As I mentioned before, the algorithm for MPWObjectCache is quite simple: there is a circular buffer of object slots. We try to get pre-allocated objects from this circular buffer if possible. If we find an object in the cache and it is available for reuse, we just return it and have just saved the cost of allocation. Two things can prevent this happy state of affairs: (1) we don't have an object yet or (2) we cannot reuse the object because it is still in use. In both cases we will need to allocate a new object, but in the second case we also remove the old object from the cache position.
    id obj;
    if ( objIndex >= cacheSize ) {
    if ( obj==nil ||  [obj retainCount] > 1 ) {
        if ( obj!=nil ) {
            [obj release];
        obj = [[objClass alloc] init];
    return [[obj retain] autorelease];

This is what a naive implementation looks like. A couple of notes on the code:

  • objects must be reinitialized by the client (and reinitializable in the first place)
  • only one attempt is made to find an object
  • the retain/autorelease will prevent the cache from working unless a fairly tight autorelease pool regime is maintained
  • there are quite a few message sends
  • it's not what is used in production
The effectiveness of the cache obviously depends on your allocation patterns and the size of the object-cache. Larger caches take longer to be filled up before they start wrapping around with the potential for reuse, but smaller sizes can mean that the object will still be in use when we do wrap around. The actual implementation is very similar to the one presented above, except that it does a little more probing and uses IMP-caching for all the messages sent on the critical path. These optimizations ensure that object-caches are no slower than normal allocations even in worst-case situations such as every allocated object being retained. In addition the cache can also be set to not do the retain/autorelease, which is safe when you are pushing objects and have control over the cache:
 // cache is an ivar
 id obj=GETOBJECT(cache);
 // target does not have access to cache
 [target doSomethingWithObject:obj];
 // obj now either has an extra retain or can be reused
This pleasant property is a side effect of the decision to turn the object-cache into an object that can be instantiated and placed in an instance variable, rather than the typical object pools that are implemented as class methods. The class method that maintains such a pool usually has no information about the lifetime of objects, so to be safe such an implementation always has to protect the objects it returns, negating much of the advantage of caching. Similar caveats apply to multi-threading and locking. Those caveats notwithstanding, MPWObjectCache also provides the CACHING_ALLOC macro for creating class-side allocation methods backed by an object cache, which is used in the HOM implementation to reduce the cost of allocating trampolines:
 CACHING_ALLOC( quickTrampoline, 5, YES )

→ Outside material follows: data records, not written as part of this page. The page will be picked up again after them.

-- ==== Sys2Proof/Laws/Display.lean ====
section
/-!
SUPPORT. The display: a cell after a write, and what drawing a row and a sprite does to every cell and to the collision.
-/

namespace Sys2Proof.Machine

/-- A cell reads what was last written to it, and no other write changes it (10_state.md R42). -/
theorem cell_setCell (d : Display) (x x' : Fin 64) (y y' : Fin 32) (b : Bool) :
    cell (setCell d x y b) x' y' = if x' = x ∧ y' = y then b else cell d x' y' := by
  simp only [cell, setCell, Fin.getElem_fin, Vector.getElem_set, Fin.ext_iff]
  by_cases hy : y.val = y'.val
  · by_cases hx : x.val = x'.val
    · simp [hx, hy]
    · simp [hx, hy, Ne.symm hx]
  · simp [hy, Ne.symm hy]

@[simp] theorem cell_blankDisplay (x : Fin 64) (y : Fin 32) : cell blankDisplay x y = false := by
  simp [cell, blankDisplay]

/-- Two displays with the same cells are the same (10_state.md R42). -/
theorem display_ext (d e : Display) (h : ∀ x y, cell d x y = cell e x y) : d = e := by
  apply Vector.ext; intro y hy
  apply Vector.ext; intro x hx
  exact h ⟨x, hx⟩ ⟨y, hy⟩

/-- The sprite column that lies over display column `x`, the wrapped distance from the origin. -/
def spriteColumn (x0 : Nat) (x : Fin 64) : Nat := (x.val + 64 - x0 % 64) % 64

/-- The sprite row that lies over display row `y`. -/
def spriteRow (y0 : Nat) (y : Fin 32) : Nat := (y.val + 32 - y0 % 32) % 32

theorem spriteColumn_eq {x0 col : Nat} (h : col < 64) (x : Fin 64) : x = wrapColumn (x0 + col) ↔ spriteColumn x0 x = col := by
  have := x.isLt
  simp only [wrapColumn, Fin.ext_iff, spriteColumn]; omega

theorem spriteRow_eq {y0 r : Nat} (h : r < 32) (y : Fin 32) : y = wrapRow (y0 + r) ↔ spriteRow y0 y = r := by
  have := y.isLt
  simp only [wrapRow, Fin.ext_iff, spriteRow]; omega

theorem spriteCovers_eq (s : State) (x0 y0 n : Nat) (x : Fin 64) (y : Fin 32) :
    spriteCovers s x0 y0 n x y = (decide (spriteRow y0 y < n) && decide (spriteColumn x0 x < 8) &&
      (s.readByte (s.i.toNat + spriteRow y0 y)).getLsbD (7 - spriteColumn x0 x)) := rfl

/-- Drawing the first `n` columns flips the cells of the row that a set bit lies over. -/
theorem cell_drawColumns (x0 : Nat) (py : Fin 32) (b : Byte) (n : Nat) (hn : n ≤ 8) (acc : Display × Bool)
    (x : Fin 64) (y : Fin 32) :
    cell (drawColumns x0 py b n acc).1 x y =
      Bool.xor (cell acc.1 x y)
        (decide (y = py) && decide (spriteColumn x0 x < n) && b.getLsbD (7 - spriteColumn x0 x)) := by
  induction n with
  | zero => simp [drawColumns]
  | succ n ih =>
    have ih := ih (by omega)
    simp only [drawColumns]
    by_cases hx : spriteColumn x0 x = n
    · have hx' := (spriteColumn_eq (show n < 64 by omega) x).2 hx
      split
      · next hb =>
        simp only [drawPixel, cell_setCell, ← hx', true_and]
        by_cases hy : y = py
        · subst hy; simp [ih, hx, hb]
        · simp [ih, hy]
      · next hb => rw [ih]; simp [hx, hb]
    · have hx' : ¬ x = wrapColumn (x0 + n) := fun e => hx ((spriteColumn_eq (by omega) x).1 e)
      have hlt : (spriteColumn x0 x < n + 1) = (spriteColumn x0 x < n) := by apply propext; omega
      split
      · simp only [drawPixel, cell_setCell, hx', false_and, if_false, ih, hlt]
      · simp only [ih, hlt]

/-- Drawing the first `n` columns collides exactly where a set bit lies over a cell that is on. -/
theorem drawColumns_collides (x0 : Nat) (py : Fin 32) (b : Byte) (n : Nat) (hn : n ≤ 8) (acc : Display × Bool) :
    (drawColumns x0 py b n acc).2 = true ↔
      acc.2 = true ∨ ∃ x, cell acc.1 x py = true ∧ spriteColumn x0 x < n ∧ b.getLsbD (7 - spriteColumn x0 x) = true := by
  induction n with
  | zero => simp [drawColumns]
  | succ n ih =>
    have ih := ih (by omega)
    have hcol : spriteColumn x0 (wrapColumn (x0 + n)) = n := (spriteColumn_eq (by omega) _).1 rfl
    have hcell : cell (drawColumns x0 py b n acc).1 (wrapColumn (x0 + n)) py = cell acc.1 (wrapColumn (x0 + n)) py := by
      rw [cell_drawColumns _ _ _ _ (by omega)]; simp [hcol]
    simp only [drawColumns]
    split
    · next hb =>
      simp only [drawPixel, Bool.or_eq_true, ih, hcell]
      constructor
      · rintro ((h | ⟨x, h⟩) | h)
        · exact .inl h
        · exact .inr ⟨x, h.1, by omega, h.2.2⟩
        · exact .inr ⟨_, h, by omega, by rw [hcol]; exact hb⟩
      · rintro (h | ⟨x, h, hlt, hbit⟩)
        · exact .inl (.inl h)
        · by_cases hx : spriteColumn x0 x = n
          · exact .inr ((spriteColumn_eq (by omega) x).2 hx ▸ h)
          · exact .inl (.inr ⟨x, h, by omega, hbit⟩)
    · next hb =>
      rw [ih]
      constructor
      · rintro (h | ⟨x, h⟩)
        · exact .inl h
        · exact .inr ⟨x, h.1, by omega, h.2.2⟩
      · rintro (h | ⟨x, h, hlt, hbit⟩)
        · exact .inl h
        · refine .inr ⟨x, h, ?_, hbit⟩
          by_contra hge
          have hx : spriteColumn x0 x = n := by omega
          rw [hx] at hbit; exact hb hbit

/-- Drawing `n` rows flips exactly the cells the sprite covers (44_display.md R151 to R153). -/
theorem cell_drawRows (s : State) (x0 y0 n : Nat) (hn : n ≤ 32) (acc : Display × Bool) (x : Fin 64) (y : Fin 32) :
    cell (drawRows s x0 y0 n acc).1 x y = Bool.xor (cell acc.1 x y) (spriteCovers s x0 y0 n x y) := by
  induction n with
  | zero => simp [drawRows, spriteCovers_eq]
  | succ n ih =>
    have ih := ih (by omega)
    simp only [drawRows]
    rw [cell_drawColumns _ _ _ _ (le_refl 8), ih, spriteCovers_eq, spriteCovers_eq]
    by_cases hy : spriteRow y0 y = n
    · have hy' := (spriteRow_eq (show n < 32 by omega) y).2 hy
      simp [hy, ← hy']
    · have hy' : ¬ y = wrapRow (y0 + n) := fun e => hy ((spriteRow_eq (by omega) y).1 e)
      have hlt : (spriteRow y0 y < n + 1) = (spriteRow y0 y < n) := by apply propext; omega
      simp [hy', hlt]

/-- Drawing `n` rows collides exactly where the sprite covers a cell that is on (44_display.md R151, R155). -/
theorem drawRows_collides (s : State) (x0 y0 n : Nat) (hn : n ≤ 32) (acc : Display × Bool) :
    (drawRows s x0 y0 n acc).2 = true ↔
      acc.2 = true ∨ ∃ x y, cell acc.1 x y = true ∧ spriteCovers s x0 y0 n x y = true := by
  induction n with
  | zero => simp [drawRows, spriteCovers_eq]
  | succ n ih =>
    have ih := ih (by omega)
    have hrow : spriteRow y0 (wrapRow (y0 + n)) = n := (spriteRow_eq (by omega) _).1 rfl
    simp only [drawRows]
    rw [drawColumns_collides _ _ _ _ (le_refl 8), ih]
    simp only [cell_drawRows s x0 y0 n (by omega), spriteCovers_eq, Bool.and_eq_true, decide_eq_true_eq, hrow,
      Nat.lt_irrefl, decide_false, Bool.false_and, Bool.xor_false]
    constructor
    · rintro ((h | ⟨x, y, h, ⟨h1, h2⟩, h3⟩) | ⟨x, h, h2, h3⟩)
      · exact .inl h
      · exact .inr ⟨x, y, h, ⟨by omega, h2⟩, h3⟩
      · exact .inr ⟨x, wrapRow (y0 + n), h, ⟨by omega, h2⟩, by rw [hrow]; exact h3⟩
    · rintro (h | ⟨x, y, h, ⟨h1, h2⟩, h3⟩)
      · exact .inl (.inl h)
      · by_cases hy : spriteRow y0 y = n
        · have hy' := (spriteRow_eq (show n < 32 by omega) y).2 hy
          exact .inr ⟨x, hy' ▸ h, h2, hy ▸ h3⟩
        · exact .inl (.inr ⟨x, y, h, ⟨by omega, h2⟩, h3⟩)

end Sys2Proof.Machine
end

This creates a +quickTramplone method backed by an object cache with 5 entries. The YES flag allows objects to be returned from the cache without the retain/autorelease despite the fact that it isn't one of the safe "push" patterns described above. However, this use is also safe because the trampoline is used only temporarily to catch and forward the message, all of which is code controlled by the implementation. It is no longer needed once any client code implementing the actual HOM is run. So, this is how and why object-caches can make your (temporary) object allocations much, much faster.